8/ Keep structured conversations positive
Most professional conversations are highly structured. The structure can provide you with a mechanism to keep the conversation positive and constructive. As a line manager, take the time to have wider conversations with colleagues, showing interest in what’s going on in their lives. When you run meetings, do your best to make yours the least important voice in the room. When you have difficult conversations, have them early enough for your colleague to have a genuine chance to improve.

9/ Create the conditions for unexpected conversations
In the best conversations, you don’t even remember what you talked about, only how it felt. John Green

As part of our CPD we intentionally arrange lots of face-to-face get-togethers. We share good practice, then have time to think how this could apply in our own context. But what these get-togethers also enable us to do is to eat and drink and connect further than the transactional metric of email and online meetings. Some of the learning comes from the teaching from the front, but more I think comes from the unforced conversations. People share honestly, generate ideas and hatch plans which could not otherwise have taken place, but for being physically together. This is the sweet spot between learning and belonging.

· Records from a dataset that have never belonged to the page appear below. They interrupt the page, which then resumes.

-- ==== Sys2Proof/Laws/Tuning.lean ====
section
/-! SUPPORT. What the driver's sub-operations do, said once. -/

namespace Sys2Proof.Machine

/-! ## Conditions -/

theorem encodable_iff {f : Word16} : encodable f = true ↔ HasEncoding f := by
  rw [encodable, Bool.and_eq_true, decide_eq_true_iff, decide_eq_true_iff]
  rfl

theorem encodable_eq_false {f : Word16} : encodable f = false ↔ ¬ HasEncoding f := by
  rw [← encodable_iff, Bool.not_eq_true]

theorem inRange_iff {p : Config.Params} {f : Word16} : inRange p f = true ↔ InRange p f := by
  simp [inRange, InRange]

theorem inRange_eq_false {p : Config.Params} {f : Word16} : inRange p f = false ↔ ¬ InRange p f := by
  rw [← inRange_iff, Bool.not_eq_true]

theorem busFree_iff {p : Config.Params} {d : Driver} {now : Millis} :
    busFree p d now = true ↔ p.tBusBusy ≤ now - d.lastWriteMs := by
  rw [busFree, decide_eq_true_iff]
  rfl

theorem verifyDue_iff {p : Config.Params} {d : Driver} {now : Millis} :
    verifyDue p d now = true ↔ AttemptDue p d now := by
  rw [verifyDue, Bool.and_eq_true, Bool.and_eq_true, decide_eq_true_iff, Bool.or_eq_true, Bool.not_eq_true',
    and_assoc]
  rfl

/-- R97: the port's test of a frame as a condition. -/
theorem sentByBlock_iff {p : Config.Params} {i : Instr} : sentByBlock p i = true ↔ BlockSends p i := by
  cases i <;> simp [sentByBlock, BlockSends, Config.powerMaskDown, and_assoc]

theorem sentByBlock_eq_false {p : Config.Params} {i : Instr} : sentByBlock p i = false ↔ ¬ BlockSends p i := by
  rw [← sentByBlock_iff, Bool.not_eq_true]

/-- The constraint test finds nothing exactly where every constraint of R233 holds. -/
theorem paramsViolation_none {p : Config.Params} : paramsViolation p = none ↔ Constraints p := by
  constructor
  · intro h
    unfold paramsViolation at h
    split_ifs at h with h1 h2 h3 h4 h5 h6 h7 h8
    refine ⟨h1, h2, fun hr => h3 (inRange_iff.mpr hr), Nat.not_lt.mp h4, Nat.not_lt.mp h5, BitVec.not_lt.mp h6,
      Nat.not_lt.mp h7, fun hv => encodable_iff.mp ?_⟩
    simpa [hv] using h8
  · rintro ⟨h1, h2, h3, h4, h5, h6, h7, h8⟩
    have h3' : inRange p p.powerDownFreq = false := inRange_eq_false.mpr h3
    have h8' : (p.verifyWhenDown && !encodable p.powerDownFreq) = false := by
      cases hv : p.verifyWhenDown
      · rfl
      · simp [encodable_iff.mpr (h8 hv)]
    have h4' : ¬ p.freqMin.toNat < Config.freqOffset := Nat.not_lt.mpr h4
    have h5' : ¬ Config.freqEncodableMax < p.freqMax.toNat := Nat.not_lt.mpr h5
    have h6' : ¬ p.freqMax < p.freqMin := BitVec.not_lt.mpr h6
    have h7' : ¬ p.adcBits < 11 := Nat.not_lt.mpr h7
    simp [paramsViolation, h1, h2, h3', h4', h5', h6', h7', h8']

/-! ## Sub-operations -/

theorem restLines_eq (s : State) :
    restLines s =
      { s with
        pins := ⟨true, false, false, .out⟩
        trace := s.trace ++ [.pin .sel true, .pin .clk false, .pin .data false] } := by
  simp [restLines, drive, dirOut, State.setPins, State.emit, Pins.drive]

/-- R152 (b): all that the power-down path does. -/
theorem powerDownPath_eq (now : Millis) (f : Word16) (s : State) :
    powerDownPath now f s =
      { s with
        driver := { s.driver with curFreq := f, poweredDown := true, lastWriteMs := now }
        pins := { s.pins with sel := true, clk := false, data := true }
        trace := s.trace ++ writeFrameEvents (wpCells s.params Config.powerMaskDown) } := by
  simp only [powerDownPath, sendWp_eq, State.setDriver]
  rfl

/-- R154: all that waking does. -/
theorem wake_eq (s : State) :
    wake s =
      { s with
        driver := { s.driver with poweredDown := false }
        pins := { s.pins with sel := true, clk := false, data := s.params.powerMaskNormal.getLsbD 19 }
        trace := s.trace ++ writeFrameEvents (wpCells s.params s.params.powerMaskNormal) } := by
  simp [wake, sendWp_eq, State.setDriver]

/-- R153: what the tuning path sends. -/
def tuningEvents (f : Word16) (s : State) : List Event :=
  (if s.driver.poweredDown then writeFrameEvents (wpCells s.params s.params.powerMaskNormal) else [])
    ++ writeFrameEvents (wfCells s.params s.params.freqRegAddr (encodeFreq f))

/-- R153: all that the tuning path does. -/
theorem tuningPath_eq (now : Millis) (f : Word16) (s : State) :
    tuningPath now f s =
      { s with
        driver := { s.driver with curFreq := f, recentlyChanged := true, poweredDown := false, lastWriteMs := now }
        pins := { s.pins with sel := true, clk := false, data := false }
        trace := s.trace ++ tuningEvents f s } := by
  cases h : s.driver.poweredDown
  · simp [tuningPath, tuningEvents, h, sendWf_eq, State.setDriver]
  · simp [tuningPath, tuningEvents, h, sendWf_eq, wake_eq, State.setDriver]

/-- R152: if `RX.SETFREQ` is not refused it is the no-op, the power-down path or the tuning path. -/
theorem setFreq_cases {now : Millis} {f : Word16} {s t : State} (h : setFreq now f s = .ok t) :
    s.driver.rxInit = true ∧
      (f = s.driver.curFreq ∧ t = s ∨
        f ≠ s.driver.curFreq ∧ f = s.params.powerDownFreq ∧ t = powerDownPath now f s ∨
        f ≠ s.driver.curFreq ∧ f ≠ s.params.powerDownFreq ∧ InRange s.params f ∧ t = tuningPath now f s) := by
  unfold setFreq at h
  split_ifs at h with h1 h2 h3 h4
  · exact ⟨by simpa using h1, .inl ⟨h2, (Except.ok.inj h).symm⟩⟩
  · exact ⟨by simpa using h1, .inr (.inl ⟨h2, h3, (Except.ok.inj h).symm⟩)⟩
  · exact ⟨by simpa using h1,
      .inr (.inr ⟨h2, h3, inRange_iff.mp (by simpa using h4), (Except.ok.inj h).symm⟩)⟩

/-- R158: all that one attempt does. -/
theorem verifyAttempt_eq (now : Millis) (s : State) :
    verifyAttempt now s =
      (decide (readBack (dataAnswers 20 s.env).1 = encodeFreq s.driver.curFreq),
        { s with
          driver :=
            { s.driver with
              lastWriteMs := now
              recentlyChanged :=
                if readBack (dataAnswers 20 s.env).1 = encodeFreq s.driver.curFreq then false
                else s.driver.recentlyChanged }
          pins := ⟨true, false, false, .out⟩
          trace := s.trace ++ readFrameEvents (rdCells s.params s.params.freqRegAddr)
          env := (dataAnswers 20 s.env).2 }) := by
  simp [verifyAttempt, sendRd_eq, State.setDriver]

/-- R158: an attempt that is not refused. -/
theorem verify_ok {now : Millis} {s : State} {r : Bool × State} :
    verify now s = .ok r ↔
      s.driver.rxInit = true ∧ HasEncoding s.driver.curFreq ∧ r = verifyAttempt now s := by
  unfold verify
  split_ifs with h1 h2
  · simp [h1]
  · have := encodable_eq_false.mp h2
    simp [this]
  · have h1' : s.driver.rxInit = true := by simpa using h1
    have h2' := encodable_iff.mp (by simpa using h2)
    rw [Except.ok.injEq]
    exact ⟨fun h => ⟨h1', h2', h.symm⟩, fun h => h.2.2.symm⟩

/-- R161: an amplitude read that is not refused. -/
theorem readRssi_cases {s : State} {r : Amp × State} (h : readRssi s = .ok r) :
    s.driver.rxInit = true ∧
      (s.driver.recentlyChanged = true ∧ r = (0#8, s) ∨
        s.driver.recentlyChanged = false ∧ r = (rescale s.params.rssiClampMax (adcRead s).1, (adcRead s).2)) := by
  unfold readRssi at h
  split_ifs at h with h1 h2
  · exact ⟨by simpa using h1, .inl ⟨h2, (Except.ok.inj h).symm⟩⟩
  · exact ⟨by simpa using h1, .inr ⟨by simpa using h2, (Except.ok.inj h).symm⟩⟩

/-- An analog draw touches the environment alone, and none of the levels of the data line. -/
theorem adcRead_frame (s : State) :
    ∃ v, (adcRead s).2 = { s with env := v } ∧ v.data = s.env.data := by
  rcases h : s.env.adc with _ | ⟨a, as⟩
  · exact ⟨{ s.env with draws := s.env.draws + 1 }, by simp [adcRead, h, State.setEnv], rfl⟩
  · exact ⟨{ s.env with adc := as }, by simp [adcRead, h, State.setEnv], rfl⟩

/-- R90: the rescaled value as a number, where it fits 8 bits. -/
theorem rescale_toNat {clamp raw : Nat} (h : min raw clamp / 8 ≤ 255) :
    (rescale clamp raw).toNat = min raw clamp / 8 := by
  have hv : min raw clamp >>> Config.rssiShift = min raw clamp / 8 := Nat.shiftRight_eq_div_pow _ _
  simp only [rescale, hv, if_pos h, BitVec.toNat_ofNat]
  omega

/-- Step 1 of R156: nothing, or the operation it invokes. -/
theorem housekeepCommit_cases {now : Millis} {f : Word16} {s t : State} (h : housekeepCommit now f s = .ok t) :
    ((f = s.driver.curFreq ∨ now - s.driver.lastWriteMs < s.params.tBusBusy) ∧ t = s) ∨
      f ≠ s.driver.curFreq ∧ s.params.tBusBusy ≤ now - s.driver.lastWriteMs ∧ setFreq now f s = .ok t := by
  unfold housekeepCommit at h
  split_ifs at h with h1
  · exact .inr ⟨h1.1, busFree_iff.mp h1.2, h⟩
  · refine .inl ⟨?_, (Except.ok.inj h).symm⟩
    by_contra hn
    rw [not_or, BitVec.not_lt] at hn
    exact h1 ⟨hn.1, busFree_iff.mpr hn.2⟩

/-- Step 2 of R156: nothing, or one attempt. -/
theorem housekeepVerify_cases {now : Millis} {s t : State} (h : housekeepVerify now s = .ok t) :
    (¬ AttemptDue s.params s.driver now ∧ t = s) ∨
      AttemptDue s.params s.driver now ∧ s.driver.rxInit = true ∧ HasEncoding s.driver.curFreq ∧
        t = (verifyAttempt now s).2 := by
  unfold housekeepVerify at h
  split_ifs at h with h1
  · right
    cases hv : verify now s with
    | error e => rw [hv] at h; exact absurd h (by simp [Except.map])
    | ok r =>
      rw [hv] at h
      obtain ⟨a, b, c⟩ := verify_ok.mp hv
      subst c
      exact ⟨verifyDue_iff.mp h1, a, b, (Except.ok.inj h).symm⟩
  · exact .inl ⟨fun hd => h1 (verifyDue_iff.mpr hd), (Except.ok.inj h).symm⟩

/-- R156: a housekeeping call that is not refused is its two steps. -/
theorem housekeep_cases {now : Millis} {f : Word16} {s t : State} (h : housekeep now f s = .ok t) :
    s.driver.rxInit = true ∧ Acceptable s f ∧
      ∃ s1, housekeepCommit now f s = .ok s1 ∧ housekeepVerify now s1 = .ok t := by
  unfold housekeep at h
  split_ifs at h with h1 h2
  refine ⟨by simpa using h1, ?_, ?_⟩
  · by_contra hn
    simp only [Acceptable, not_or] at hn
    exact h2 ⟨hn.1, hn.2.1, inRange_eq_false.mpr hn.2.2⟩
  · cases hc : housekeepCommit now f s with
    | error e => rw [hc] at h; exact absurd h (by simp [Except.bind])
    | ok s1 => rw [hc] at h; exact ⟨s1, rfl, h⟩

/-! ## Refusals -/

/-- R152: when `RX.SETFREQ` is refused. -/
theorem setFreq_error {now : Millis} {f : Word16} {s : State} {e : Refusal} (h : setFreq now f s = .error e) :
    e = .notInitialised .rx ∧ s.driver.rxInit = false ∨ e = .freqOutOfRange f ∧ ¬ Acceptable s f := by
  unfold setFreq at h
  split_ifs at h with h1 h2 h3 h4
  · exact .inl ⟨(Except.error.inj h).symm, h1⟩
  · refine .inr ⟨(Except.error.inj h).symm, ?_⟩
    simp only [Acceptable, not_or]
    exact ⟨h2, h3, inRange_eq_false.mp h4⟩

/-- R158: when an attempt is refused. -/
theorem verify_error {now : Millis} {s : State} {e : Refusal} (h : verify now s = .error e) :
    e = .notInitialised .rx ∧ s.driver.rxInit = false ∨
      e = .noFrequency s.driver.curFreq ∧ ¬ HasEncoding s.driver.curFreq := by
  unfold verify at h
  split_ifs at h with h1 h2
  · exact .inl ⟨(Except.error.inj h).symm, h1⟩
  · exact .inr ⟨(Except.error.inj h).symm, encodable_eq_false.mp h2⟩

/-- No operation of the driver other than `RX.INIT` writes its initialisation flag. -/
theorem housekeepCommit_rxInit {now : Millis} {f : Word16} {s t : State} (h : housekeepCommit now f s = .ok t) :
    t.driver.rxInit = s.driver.rxInit := by
  rcases housekeepCommit_cases h with ⟨_, rfl⟩ | ⟨_, _, h⟩
  · rfl
  · rcases (setFreq_cases h).2 with ⟨_, rfl⟩ | ⟨_, _, rfl⟩ | ⟨_, _, _, rfl⟩
    · rfl
    · rw [powerDownPath_eq]
    · rw [tuningPath_eq]

/-- R156: step 1 of an acceptable request is not refused. -/
theorem housekeepCommit_total {now : Millis} {f : Word16} {s : State} (hr : s.driver.rxInit = true)
    (ha : Acceptable s f) : ∃ t, housekeepCommit now f s = .ok t := by
  cases hc : housekeepCommit now f s with
  | ok t => exact ⟨t, rfl⟩
  | error e =>
    unfold housekeepCommit at hc
    split_ifs at hc
    rcases setFreq_error hc with ⟨_, h⟩ | ⟨_, h⟩
    · rw [hr] at h
      cases h
    · exact absurd ha h

/-- R156: when housekeeping is refused; the last case is the refusal of the attempt it invokes. -/
theorem housekeep_error {now : Millis} {f : Word16} {s : State} {e : Refusal} (h : housekeep now f s = .error e) :
    e = .notInitialised .rx ∧ s.driver.rxInit = false ∨
      e = .freqOutOfRange f ∧ ¬ Acceptable s f ∨
      s.driver.rxInit = true ∧ Acceptable s f ∧ ∃ s1, housekeepCommit now f s = .ok s1 ∧
        AttemptDue s1.params s1.driver now ∧ e = .noFrequency s1.driver.curFreq ∧
        ¬ HasEncoding s1.driver.curFreq := by
  unfold housekeep at h
  split_ifs at h with h1 h2
  · exact .inl ⟨(Except.error.inj h).symm, h1⟩
  · refine .inr (.inl ⟨(Except.error.inj h).symm, ?_⟩)
    simp only [Acceptable, not_or]
    exact ⟨h2.1, h2.2.1, inRange_eq_false.mp h2.2.2⟩
  · have hr : s.driver.rxInit = true := by simpa using h1
    have ha : Acceptable s f := by
      by_contra hn
      simp only [Acceptable, not_or] at hn
      exact h2 ⟨hn.1, hn.2.1, inRange_eq_false.mpr hn.2.2⟩
    obtain ⟨s1, hc⟩ := housekeepCommit_total (now := now) hr ha
    rw [hc] at h
    change housekeepVerify now s1 = _ at h
    unfold housekeepVerify at h
    split_ifs at h with hd
    cases hv : verify now s1 with
    | ok r =>
      rw [hv] at h
      cases h
    | error e1 =>
      rw [hv] at h
      cases h
      rcases verify_error hv with ⟨_, hn⟩ | ⟨he, hn⟩
      · rw [housekeepCommit_rxInit hc, hr] at hn
        cases hn
      · exact .inr (.inr ⟨hr, ha, s1, hc, verifyDue_iff.mp hd, he, hn⟩)

/-! ## Shapes: which fields a driver operation can change -/

/-- `RX.SETFREQ` writes the driver, the lines and the trace alone. -/
theorem setFreq_shape {now : Millis} {f : Word16} {s t : State} (h : setFreq now f s = .ok t) :
    ∃ d p tr, t = { s with driver := d, pins := p, trace := tr } := by
  rcases (setFreq_cases h).2 with ⟨_, rfl⟩ | ⟨_, _, rfl⟩ | ⟨_, _, _, rfl⟩
  · exact ⟨_, _, _, rfl⟩
  · rw [powerDownPath_eq]
    exact ⟨_, _, _, rfl⟩
  · rw [tuningPath_eq]
    exact ⟨_, _, _, rfl⟩

/-- Housekeeping writes the driver, the lines, the trace and the digital answers alone. -/
theorem housekeep_shape {now : Millis} {f : Word16} {s t : State} (h : housekeep now f s = .ok t) :
    ∃ d p tr v, t = { s with driver := d, pins := p, trace := tr, env := v } ∧ v.adc = s.env.adc := by
  obtain ⟨_, _, s1, h1, h2⟩ := housekeep_cases h
  have hs : ∃ d p tr, s1 = { s with driver := d, pins := p, trace := tr } := by
    rcases housekeepCommit_cases h1 with ⟨_, rfl⟩ | ⟨_, _, h⟩
    · exact ⟨_, _, _, rfl⟩
    · exact setFreq_shape h
  obtain ⟨d, p, tr, rfl⟩ := hs
  rcases housekeepVerify_cases h2 with ⟨_, rfl⟩ | ⟨_, _, _, rfl⟩
  · exact ⟨_, _, _, _, rfl, rfl⟩
  · rw [verifyAttempt_eq]
    exact ⟨_, _, _, _, rfl, dataAnswers_adc _ _⟩

/-- R161: an amplitude read as one case distinction. -/
theorem readRssi_eq (s : State) :
    readRssi s =
      if s.driver.rxInit = false then .error (.notInitialised .rx)
      else .ok
        (if s.driver.recentlyChanged = true then (0#8, s)
        else (rescale s.params.rssiClampMax (adcRead s).1, (adcRead s).2)) := by
  unfold readRssi
  split_ifs <;> rfl

end Sys2Proof.Machine
end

10/ Openness to new ideas and people
Leaders I enjoy working with are open to new ideas, different perspectives, and ask lots of questions. They show a perspective of there’s more out there, and expose their team to different voices, not just their own. Great conversations are usually wrapped up in curiosity, openness to people, a willingness to learn and a desire to grow. There are always new people to meet on the train, who may add a new dimension to our life.

My experience is that when you offer your time generously, are inclusive with who you talk with and listen deeply, then something interesting happens. People want to work with you, ideas emerge from all sorts of places, you find yourself working with people with fresh perspectives, on unexpected projects. And this happens more when you have better conversations.